-- ==== Sys2Proof/Machine/Events.lean ====
section
/-! DEFINITION. What each input of the agenda does: resets (70_reset_and_hazards.md R240 to R243), the host's polling
loop (30_encoding.md R90), and the placing of one access for the next step. -/

namespace Sys2Proof.Machine

/-- `Reset()` (R240, R241): every piece of state gets its reset value. The inputs still to come are not state of the core
and stay (log 17). -/
def resetStep (s : State) : State := { State.reset with agenda := s.agenda }

/-- An access made while `rst` is high (R240, R243): reset wins, the access is ignored, a read gets 0 and err = 0. -/
def resetAccessStep (d : BitVec 11) (s : State) : State :=
  let t := resetStep s
  if d.getLsbD 10 then respondWritten t else respondData 0#32 t

/-- Whether the last response ends a poll: `(rdata & mask) == val` (30_encoding.md R90). -/
def pollDone (mask val : Word) : Option Response → Bool
  | some (.data v) => v &&& mask == val
  | _ => false

/-- What stays to be done after an unsuccessful read of a poll: the poll again, with one turn fewer before the core
sequencer's turn, which comes first when none is left (log 16). -/
def pollAgain (r : Reg) (mask val : Word) (turns : Nat) (rest : List Event) : List Event :=
  match turns with
  | 0 => .sequencer :: .poll r mask val 0 :: rest
  | n + 1 => .poll r mask val n :: rest

/-- The operation that `rd REG` is (30_encoding.md R90). -/
def readInstr (r : Reg) : Instr := decodeAccess (descriptor false 2 (regOffset r)) 0#32

/-- What a poll does with the outcome of its read. -/
def pollNext (r : Reg) (mask val : Word) (turns : Nat) (o : Host.Outcome State Fault Refusal) :
    Host.Outcome State Fault Refusal :=
  match o with
  | .next t =>
    .next (if pollDone mask val t.resp then t else { t with agenda := pollAgain r mask val turns t.agenda })
  | .fault f => .fault f
  | .refused f => .refused f

/-- One read of a poll. -/
def pollStep (r : Reg) (mask val : Word) (turns : Nat) (s : State) : Host.Outcome State Fault Refusal :=
  pollNext r mask val turns (exec (readInstr r) s)

/-- What one input does; `s` is the state without it. -/
def eventStep (e : Event) (s : State) : Host.Outcome State Fault Refusal :=
  match e with
  | .access d v => exec (decodeAccess d v) s
  | .poll r mask val turns => pollStep r mask val turns s
  | .sequencer => exec .complete s
  | .cycle => .next (cycleStep s)
  | .reset => .next (resetStep s)
  | .accessInReset d _ => .next (resetAccessStep d s)

/-- What happens when no input is left: a busy core completes, since "a core that stays BUSY is eventually taken"
(70_reset_and_hazards.md R252); an idle core does nothing (60_exceptions.md R228; log 1). -/
def quietStep (s : State) : Host.Outcome State Fault Refusal := exec .complete s

/-- The access that carries an instruction given as the opcode table numbers its bits: a descriptor with its wdata, or a
command word, which is the wdata of a CMD write (opcode_table.json, "carrier"). There is none where the bits above the
descriptor are not zero. -/
def fetchEvent (nbits w : Nat) : Option Event :=
  if 16 < nbits ∧ nbits ≤ 32 then some (.access 0x60C#11 (BitVec.ofNat 32 w))
  else if w % 65536 < 2048 then some (.access (BitVec.ofNat 11 w) (BitVec.ofNat 32 (w / 65536)))
  else none

end Sys2Proof.Machine
end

▸ **AIM OF THE TASK**: Return the whole listing exactly.

▸ **SOLUTION FOR THIS PROBLEM**:
-- ==== Sys2Proof/Machine/Events.lean ====
section
/-! DEFINITION. What each input of the agenda does: resets (70_reset_and_hazards.md R240 to R243), the host's polling
loop (30_encoding.md R90), and the placing of one access for the next step. -/

namespace Sys2Proof.Machine

/-- `Reset()` (R240, R241): every piece of state gets its reset value. The inputs still to come are not state of the core
and stay (log 17). -/
def resetStep (s : State) : State := { State.reset with agenda := s.agenda }

/-- An access made while `rst` is high (R240, R243): reset wins, the access is ignored, a read gets 0 and err = 0. -/
def resetAccessStep (d : BitVec 11) (s : State) : State :=
  let t := resetStep s
  if d.getLsbD 10 then respondWritten t else respondData 0#32 t

/-- Whether the last response ends a poll: `(rdata & mask) == val` (30_encoding.md R90). -/
def pollDone (mask val : Word) : Option Response → Bool
  | some (.data v) => v &&& mask == val
  | _ => false

/-- What stays to be done after an unsuccessful read of a poll: the poll again, with one turn fewer before the core
sequencer's turn, which comes first when none is left (log 16). -/
def pollAgain (r : Reg) (mask val : Word) (turns : Nat) (rest : List Event) : List Event :=
  match turns with
  | 0 => .sequencer :: .poll r mask val 0 :: rest
  | n + 1 => .poll r mask val n :: rest

/-- The operation that `rd REG` is (30_encoding.md R90). -/
def readInstr (r : Reg) : Instr := decodeAccess (descriptor false 2 (regOffset r)) 0#32

/-- What a poll does with the outcome of its read. -/
def pollNext (r : Reg) (mask val : Word) (turns : Nat) (o : Host.Outcome State Fault Refusal) :
    Host.Outcome State Fault Refusal :=
  match o with
  | .next t =>
    .next (if pollDone mask val t.resp then t else { t with agenda := pollAgain r mask val turns t.agenda })
  | .fault f => .fault f
  | .refused f => .refused f

/-- One read of a poll. -/
def pollStep (r : Reg) (mask val : Word) (turns : Nat) (s : State) : Host.Outcome State Fault Refusal :=
  pollNext r mask val turns (exec (readInstr r) s)

/-- What one input does; `s` is the state without it. -/
def eventStep (e : Event) (s : State) : Host.Outcome State Fault Refusal :=
  match e with
  | .access d v => exec (decodeAccess d v) s
  | .poll r mask val turns => pollStep r mask val turns s
  | .sequencer => exec .complete s
  | .cycle => .next (cycleStep s)
  | .reset => .next (resetStep s)
  | .accessInReset d _ => .next (resetAccessStep d s)

/-- What happens when no input is left: a busy core completes, since "a core that stays BUSY is eventually taken"
(70_reset_and_hazards.md R252); an idle core does nothing (60_exceptions.md R228; log 1). -/
def quietStep (s : State) : Host.Outcome State Fault Refusal := exec .complete s

/-- The access that carries an instruction given as the opcode table numbers its bits: a descriptor with its wdata, or a
command word, which is the wdata of a CMD write (opcode_table.json, "carrier"). There is none where the bits above the
descriptor are not zero. -/
def fetchEvent (nbits w : Nat) : Option Event :=
  if 16 < nbits ∧ nbits ≤ 32 then some (.access 0x60C#11 (BitVec.ofNat 32 w))
  else if w % 65536 < 2048 then some (.access (BitVec.ofNat 11 w) (BitVec.ofNat 32 (w / 65536)))
  else none

end Sys2Proof.Machine
end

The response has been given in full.